● **What is needed**
From the line with "y).mopCfg = s.mopCfg := rfl" through the line with "y).zmaskHi = s.zmaskHi := rfl", inclusive, return each line of the data below exactly and leave the rest out.

● **Collection entries**
□ □ □ □
/-- R88: the value of a named field is `(raw & mask) >> shift` of the word its row names, in the array its row names
(the column `space` is D2); a name the schema lacks raises `InvalidFieldAccess`. R175: the active bank is the issuing
thread's `CFG_STATE_ID`, a value of 2 or more raising `InvalidFieldAccess`; under the default schema (whose place of the
field is G1) it is bit 0 of the thread's own word 0. -/
def Obligations.ConfigStoreLookup : Prop :=
  (∀ s : State, (s.par.schema.cfg.map (·.name)).Nodup →
    (∀ r ∈ s.par.schema.cfg,
      (r.space = .general → ∀ (b : Fin 2) (h : r.addr < 188),
        s.cfgRead r.name b = .ok ((s.cfg[b][r.addr] &&& r.mask).toNat / 2 ^ r.shift)) ∧
      (r.space = .thread → ∀ (t : Thread) (h : r.addr < 57),
        s.tcfgRead r.name t = .ok ((s.tcfg[t][r.addr] &&& r.mask).toNat / 2 ^ r.shift))) ∧
    ∀ n, (∀ r ∈ s.par.schema.cfg, r.name ≠ n) → ∀ (b : Fin 2) (t : Thread),
      s.cfgRead n b = .error (.field n) ∧ s.tcfgRead n t = .error (.field n)) ∧
  ∀ (s : State) (t : Thread),
    (∀ v, s.tcfgRead .cfgStateId t = .ok v →
      (∀ h : v < 2, s.activeBank t = .ok ⟨v, h⟩) ∧ (2 ≤ v → s.activeBank t = .error (.index v))) ∧
    (s.par.schema = schemaDefault → s.activeBank t = .ok (if s.tcfg[t][0].getLsbD 0 then 1 else 0))

/-! ## Macro expander (40_frontend.md) -/

/-- R115 (D32, log entry 25): MOP_CFG completes and only overwrites the thread's high-mask latch with the low 16 bits of
its argument; the macro expander consumes the word and nothing goes downstream (`cur` and `instr` are the model's own
fields, log entry 3). -/
def Obligations.MopCfgSetsHighMask : Prop :=
  (∀ (s : State) (z : Nat), ∃ t, exec (.mopCfg z) s = .next t ∧ t = { s with zmaskHi := t.zmaskHi } ∧
    t.zmaskHi[s.cur].toNat = z % 2 ^ 16 ∧ ∀ u : Thread, u ≠ s.cur → t.zmaskHi[u] = s.zmaskHi[u]) ∧
  ∀ (s : State) (u : Thread) (w : Word) (q : List Word) (d : Decoded) (z : Nat), s.halt = none →
    s.expanding[u] = false → s.mopQ[u] = w :: q → s.par.schema.decode w = some d → d.name = .mopCfg →
    d.arg .zmaskHi16 = .ok z →
    s.mopTick u = { s with
      cur := u
      instr := d
      zmaskHi := s.zmaskHi.set u (BitVec.ofNat 16 z)
      mopQ := s.mopQ.set u q }

/-- R116, R117 (D34, G5): a template-0 MOP completes; for each of `loop_count + 1` positions, from bit 0 of the mask
upward, the output list holds the skip pair where the mask bit is set and the body where it is clear; positions of 32
and above have bit 0; the high-mask latch is cleared. -/
def Obligations.MopTemplateZeroExpansion : Prop :=
  ∀ (s : State) (lo lc : Nat), lo < 2 ^ 16 →
    let cw := s.mopCfg[s.cur]
    let hasB := cw[1].getLsbD 0
    let hasA123 := cw[1].getLsbD 1
    ∃ t, exec (.mop lo lc 0) s = .next t ∧
      t = { s with mopOut := t.mopOut, expanding := t.expanding, zmaskHi := t.zmaskHi } ∧
      (∀ u : Thread, u ≠ s.cur →
        t.mopOut[u] = s.mopOut[u] ∧ t.expanding[u] = s.expanding[u] ∧ t.zmaskHi[u] = s.zmaskHi[u]) ∧
      t.zmaskHi[s.cur] = 0 ∧ t.expanding[s.cur] = true ∧
      t.mopOut[s.cur] = (List.range (lc + 1)).flatMap fun i =>
        if (i < 16 ∧ lo.testBit i = true) ∨ (16 ≤ i ∧ i < 32 ∧ s.zmaskHi[s.cur].getLsbD (i - 16) = true) then
          if hasB then [cw[7], cw[8]] else [cw[7]]
        else
          (if hasA123 then [cw[3], cw[4], cw[5], cw[6]] else [cw[3]]) ++ (if hasB then [cw[2]] else [])

/-- R118 (D35, G6), R114: a template-1 MOP completes; its output is `outer` runs of equal length, and this says the word
at every place of every run: the start instruction unless it is a no-op, the inner words with the last one overridden,
the end pair unless its first is a no-op. `outer` includes the quirk of R119. -/
def Obligations.MopTemplateOneExpansion : Prop :=
  ∀ (s : State) (lo lc ty : Nat), ty ≠ 0 →
    let cw := s.mopCfg[s.cur]
    let nop : Word → Bool := fun w => decide (w.extractLsb' 24 8 = 0x02#8)
    let outer := cw[0].toNat % 128
    let inner := cw[1].toNat % 128
    let outer := if outer = 1 ∧ nop cw[2] ∧ inner = 0 ∧ ¬ nop cw[3] then 129 else outer
    let alt : Bool := match s.par.altRule with
      | .differ => decide (cw[5] ≠ cw[6])
      | .op1NotNop => !nop cw[6]
    let n := if alt then 2 * inner else inner
    let a := if nop cw[2] then 0 else 1
    let b := if nop cw[3] then 0 else if nop cw[4] then 1 else 2
    let len := a + n + b
    ∃ t, exec (.mop lo lc ty) s = .next t ∧ t = { s with mopOut := t.mopOut, expanding := t.expanding } ∧
      (∀ u : Thread, u ≠ s.cur → t.mopOut[u] = s.mopOut[u] ∧ t.expanding[u] = s.expanding[u]) ∧
      (t.expanding[s.cur] = true ↔ 0 < outer * len) ∧ t.mopOut[s.cur].length = outer * len ∧
      ∀ j < outer,
        (¬ nop cw[2] → t.mopOut[s.cur][j * len]? = some cw[2]) ∧
        (∀ i < n, t.mopOut[s.cur][j * len + a + i]? =
          some (if i + 1 = n then (if j + 1 = outer then cw[7] else cw[8])
            else if alt ∧ i % 2 = 1 then cw[6] else cw[5])) ∧
        (¬ nop cw[3] → t.mopOut[s.cur][j * len + a + n]? = some cw[3]) ∧
        (¬ nop cw[3] → ¬ nop cw[4] → t.mopOut[s.cur][j * len + a + n + 1]? = some cw[4])

/-- R119: `outerCount` 1, a no-op start, `innerCount` 0 and a first end instruction that is not a no-op give 129 runs of
the end pair. -/
def Obligations.TemplateOneQuirk : Prop :=
  ∀ (s : State) (lo lc ty : Nat), ty ≠ 0 →
    let cw := s.mopCfg[s.cur]
    slice 6 0 cw[0] = 1 → isnop cw[2] = true → slice 6 0 cw[1] = 0 → isnop cw[3] = false →
    ∃ t, exec (.mop lo lc ty) s = .next t ∧
      t.mopOut[s.cur] =
        (List.replicate 129 (if isnop cw[4] then [cw[3]] else [cw[3], cw[4]])).flatten
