@[simp] theorem State.stop_par (y : Stop) (t : Thread) (c : Component) : (s.stop y t c).par = s.par := rfl
@[simp] theorem State.stop_cur (y : Stop) (t : Thread) (c : Component) : (s.stop y t c).cur = s.cur := rfl
@[simp] theorem State.stop_instr (y : Stop) (t : Thread) (c : Component) : (s.stop y t c).instr = s.instr := rfl
@[simp] theorem State.stop_inputs (y : Stop) (t : Thread) (c : Component) : (s.stop y t c).inputs = s.inputs := rfl
@[simp] theorem State.stop_replies (y : Stop) (t : Thread) (c : Component) : (s.stop y t c).replies = s.replies := rfl
@[simp] theorem State.stop_gpr (y : Stop) (t : Thread) (c : Component) : (s.stop y t c).gpr = s.gpr := rfl
@[simp] theorem State.stop_cfg (y : Stop) (t : Thread) (c : Component) : (s.stop y t c).cfg = s.cfg := rfl
@[simp] theorem State.stop_tcfg (y : Stop) (t : Thread) (c : Component) : (s.stop y t c).tcfg = s.tcfg := rfl
@[simp] theorem State.stop_mopQ (y : Stop) (t : Thread) (c : Component) : (s.stop y t c).mopQ = s.mopQ := rfl
@[simp] theorem State.stop_replayQ (y : Stop) (t : Thread) (c : Component) : (s.stop y t c).replayQ = s.replayQ := rfl
@[simp] theorem State.stop_mopCfg (y : Stop) (t : Thread) (c : Component) : (s.stop y t c).mopCfg = s.mopCfg := rfl
@[simp] theorem State.stop_zmaskHi (y : Stop) (t : Thread) (c : Component) : (s.stop y t c).zmaskHi = s.zmaskHi := rfl
@[simp] theorem State.stop_expanding (y : Stop) (t : Thread) (c : Component) : (s.stop y t c).expanding = s.expanding := rfl
@[simp] theorem State.stop_mopOut (y : Stop) (t : Thread) (c : Component) : (s.stop y t c).mopOut = s.mopOut := rfl
@[simp] theorem State.stop_rbuf (y : Stop) (t : Thread) (c : Component) : (s.stop y t c).rbuf = s.rbuf := rfl
@[simp] theorem State.stop_recCursor (y : Stop) (t : Thread) (c : Component) : (s.stop y t c).recCursor = s.recCursor := rfl
@[simp] theorem State.stop_recLeft (y : Stop) (t : Thread) (c : Component) : (s.stop y t c).recLeft = s.recLeft := rfl
@[simp] theorem State.stop_startIdx (y : Stop) (t : Thread) (c : Component) : (s.stop y t c).startIdx = s.startIdx := rfl
@[simp] theorem State.stop_playCursor (y : Stop) (t : Thread) (c : Component) : (s.stop y t c).playCursor = s.playCursor := rfl
@[simp] theorem State.stop_playLeft (y : Stop) (t : Thread) (c : Component) : (s.stop y t c).playLeft = s.playLeft := rfl
@[simp] theorem State.stop_ewl (y : Stop) (t : Thread) (c : Component) : (s.stop y t c).ewl = s.ewl := rfl
@[simp] theorem State.stop_gateSlot (y : Stop) (t : Thread) (c : Component) : (s.stop y t c).gateSlot = s.gateSlot := rfl
@[simp] theorem State.stop_latch (y : Stop) (t : Thread) (c : Component) : (s.stop y t c).latch = s.latch := rfl
@[simp] theorem State.stop_mutexWait (y : Stop) (t : Thread) (c : Component) : (s.stop y t c).mutexWait = s.mutexWait := rfl
@[simp] theorem State.stop_backendStall (y : Stop) (t : Thread) (c : Component) : (s.stop y t c).backendStall = s.backendStall := rfl
@[simp] theorem State.stop_queue (y : Stop) (t : Thread) (c : Component) : (s.stop y t c).queue = s.queue := rfl
@[simp] theorem State.stop_cfgWritePrev (y : Stop) (t : Thread) (c : Component) : (s.stop y t c).cfgWritePrev = s.cfgWritePrev := rfl
@[simp] theorem State.stop_sem (y : Stop) (t : Thread) (c : Component) : (s.stop y t c).sem = s.sem := rfl
@[simp] theorem State.stop_mutex (y : Stop) (t : Thread) (c : Component) : (s.stop y t c).mutex = s.mutex := rfl
@[simp] theorem State.stop_waiters (y : Stop) (t : Thread) (c : Component) : (s.stop y t c).waiters = s.waiters := rfl
@[simp] theorem State.stop_flush (y : Stop) (t : Thread) (c : Component) : (s.stop y t c).flush = s.flush := rfl
@[simp] theorem State.stop_rwc (y : Stop) (t : Thread) (c : Component) : (s.stop y t c).rwc = s.rwc := rfl
@[simp] theorem State.stop_adc (y : Stop) (t : Thread) (c : Component) : (s.stop y t c).adc = s.adc := rfl
@[simp] theorem State.stop_dstUndefined (y : Stop) (t : Thread) (c : Component) : (s.stop y t c).dstUndefined = s.dstUndefined := rfl
@[simp] theorem State.stop_inflight (y : Stop) (t : Thread) (c : Component) : (s.stop y t c).inflight = s.inflight := rfl
@[simp] theorem State.stop_mem (y : Stop) (t : Thread) (c : Component) : (s.stop y t c).mem = s.mem := rfl

@[simp] theorem State.stopMove_par (y : Stop) : (s.stopMove y).par = s.par := rfl
@[simp] theorem State.stopMove_cur (y : Stop) : (s.stopMove y).cur = s.cur := rfl
@[simp] theorem State.stopMove_instr (y : Stop) : (s.stopMove y).instr = s.instr := rfl
@[simp] theorem State.stopMove_inputs (y : Stop) : (s.stopMove y).inputs = s.inputs := rfl
@[simp] theorem State.stopMove_replies (y : Stop) : (s.stopMove y).replies = s.replies := rfl
@[simp] theorem State.stopMove_gpr (y : Stop) : (s.stopMove y).gpr = s.gpr := rfl
@[simp] theorem State.stopMove_cfg (y : Stop) : (s.stopMove y).cfg = s.cfg := rfl
@[simp] theorem State.stopMove_tcfg (y : Stop) : (s.stopMove y).tcfg = s.tcfg := rfl
@[simp] theorem State.stopMove_mopQ (y : Stop) : (s.stopMove y).mopQ = s.mopQ := rfl
@[simp] theorem State.stopMove_replayQ (y : Stop) : (s.stopMove y).replayQ = s.replayQ := rfl
@[simp] theorem State.stopMove_mopCfg (y : Stop) : (s.stopMove y).mopCfg = s.mopCfg := rfl
@[simp] theorem State.stopMove_zmaskHi (y : Stop) : (s.stopMove y).zmaskHi = s.zmaskHi := rfl
@[simp] theorem State.stopMove_expanding (y : Stop) : (s.stopMove y).expanding = s.expanding := rfl
@[simp] theorem State.stopMove_mopOut (y : Stop) : (s.stopMove y).mopOut = s.mopOut := rfl
@[simp] theorem State.stopMove_rbuf (y : Stop) : (s.stopMove y).rbuf = s.rbuf := rfl
@[simp] theorem State.stopMove_recCursor (y : Stop) : (s.stopMove y).recCursor = s.recCursor := rfl
@[simp] theorem State.stopMove_recLeft (y : Stop) : (s.stopMove y).recLeft = s.recLeft := rfl
@[simp] theorem State.stopMove_startIdx (y : Stop) : (s.stopMove y).startIdx = s.startIdx := rfl
@[simp] theorem State.stopMove_playCursor (y : Stop) : (s.stopMove y).playCursor = s.playCursor := rfl
@[simp] theorem State.stopMove_playLeft (y : Stop) : (s.stopMove y).playLeft = s.playLeft := rfl
@[simp] theorem State.stopMove_ewl (y : Stop) : (s.stopMove y).ewl = s.ewl := rfl
@[simp] theorem State.stopMove_gateSlot (y : Stop) : (s.stopMove y).gateSlot = s.gateSlot := rfl
@[simp] theorem State.stopMove_latch (y : Stop) : (s.stopMove y).latch = s.latch := rfl
@[simp] theorem State.stopMove_mutexWait (y : Stop) : (s.stopMove y).mutexWait = s.mutexWait := rfl
@[simp] theorem State.stopMove_backendStall (y : Stop) : (s.stopMove y).backendStall = s.backendStall := rfl
@[simp] theorem State.stopMove_queue (y : Stop) : (s.stopMove y).queue = s.queue := rfl
@[simp] theorem State.stopMove_cfgWritePrev (y : Stop) : (s.stopMove y).cfgWritePrev = s.cfgWritePrev := rfl
@[simp] theorem State.stopMove_sem (y : Stop) : (s.stopMove y).sem = s.sem := rfl
@[simp] theorem State.stopMove_mutex (y : Stop) : (s.stopMove y).mutex = s.mutex := rfl
@[simp] theorem State.stopMove_waiters (y : Stop) : (s.stopMove y).waiters = s.waiters := rfl
@[simp] theorem State.stopMove_flush (y : Stop) : (s.stopMove y).flush = s.flush := rfl
@[simp] theorem State.stopMove_rwc (y : Stop) : (s.stopMove y).rwc = s.rwc := rfl
@[simp] theorem State.stopMove_adc (y : Stop) : (s.stopMove y).adc = s.adc := rfl
@[simp] theorem State.stopMove_dstUndefined (y : Stop) : (s.stopMove y).dstUndefined = s.dstUndefined := rfl
@[simp] theorem State.stopMove_inflight (y : Stop) : (s.stopMove y).inflight = s.inflight := rfl
@[simp] theorem State.stopMove_mem (y : Stop) : (s.stopMove y).mem = s.mem := rfl

@[simp] theorem State.reply_par (r : Reply) : (s.reply r).par = s.par := rfl
@[simp] theorem State.reply_cur (r : Reply) : (s.reply r).cur = s.cur := rfl
@[simp] theorem State.reply_instr (r : Reply) : (s.reply r).instr = s.instr := rfl
@[simp] theorem State.reply_inputs (r : Reply) : (s.reply r).inputs = s.inputs := rfl
@[simp] theorem State.reply_halt (r : Reply) : (s.reply r).halt = s.halt := rfl
@[simp] theorem State.reply_gpr (r : Reply) : (s.reply r).gpr = s.gpr := rfl
@[simp] theorem State.reply_cfg (r : Reply) : (s.reply r).cfg = s.cfg := rfl
@[simp] theorem State.reply_tcfg (r : Reply) : (s.reply r).tcfg = s.tcfg := rfl
@[simp] theorem State.reply_mopQ (r : Reply) : (s.reply r).mopQ = s.mopQ := rfl
@[simp] theorem State.reply_replayQ (r : Reply) : (s.reply r).replayQ = s.replayQ := rfl
@[simp] theorem State.reply_mopCfg (r : Reply) : (s.reply r).mopCfg = s.mopCfg := rfl
@[simp] theorem State.reply_zmaskHi (r : Reply) : (s.reply r).zmaskHi = s.zmaskHi := rfl
@[simp] theorem State.reply_expanding (r : Reply) : (s.reply r).expanding = s.expanding := rfl
@[simp] theorem State.reply_mopOut (r : Reply) : (s.reply r).mopOut = s.mopOut := rfl
@[simp] theorem State.reply_rbuf (r : Reply) : (s.reply r).rbuf = s.rbuf := rfl
@[simp] theorem State.reply_recCursor (r : Reply) : (s.reply r).recCursor = s.recCursor := rfl
@[simp] theorem State.reply_recLeft (r : Reply) : (s.reply r).recLeft = s.recLeft := rfl
@[simp] theorem State.reply_startIdx (r : Reply) : (s.reply r).startIdx = s.startIdx := rfl
@[simp] theorem State.reply_playCursor (r : Reply) : (s.reply r).playCursor = s.playCursor := rfl
@[simp] theorem State.reply_playLeft (r : Reply) : (s.reply r).playLeft = s.playLeft := rfl
@[simp] theorem State.reply_ewl (r : Reply) : (s.reply r).ewl = s.ewl := rfl
@[simp] theorem State.reply_gateSlot (r : Reply) : (s.reply r).gateSlot = s.gateSlot := rfl
@[simp] theorem State.reply_latch (r : Reply) : (s.reply r).latch = s.latch := rfl
@[simp] theorem State.reply_mutexWait (r : Reply) : (s.reply r).mutexWait = s.mutexWait := rfl
@[simp] theorem State.reply_backendStall (r : Reply) : (s.reply r).backendStall = s.backendStall := rfl
@[simp] theorem State.reply_queue (r : Reply) : (s.reply r).queue = s.queue := rfl
@[simp] theorem State.reply_cfgWritePrev (r : Reply) : (s.reply r).cfgWritePrev = s.cfgWritePrev := rfl
@[simp] theorem State.reply_sem (r : Reply) : (s.reply r).sem = s.sem := rfl
@[simp] theorem State.reply_mutex (r : Reply) : (s.reply r).mutex = s.mutex := rfl
@[simp] theorem State.reply_waiters (r : Reply) : (s.reply r).waiters = s.waiters := rfl
@[simp] theorem State.reply_flush (r : Reply) : (s.reply r).flush = s.flush := rfl
@[simp] theorem State.reply_rwc (r : Reply) : (s.reply r).rwc = s.rwc := rfl
@[simp] theorem State.reply_adc (r : Reply) : (s.reply r).adc = s.adc := rfl
@[simp] theorem State.reply_dstUndefined (r : Reply) : (s.reply r).dstUndefined = s.dstUndefined := rfl
@[simp] theorem State.reply_inflight (r : Reply) : (s.reply r).inflight = s.inflight := rfl
@[simp] theorem State.reply_mem (r : Reply) : (s.reply r).mem = s.mem := rfl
□ □ □ □
● **Your response**
@[simp] theorem State.stopMove_mopCfg (y : Stop) : (s.stopMove y).mopCfg = s.mopCfg := rfl
@[simp] theorem State.stopMove_zmaskHi (y : Stop) : (s.stopMove y).zmaskHi = s.zmaskHi := rfl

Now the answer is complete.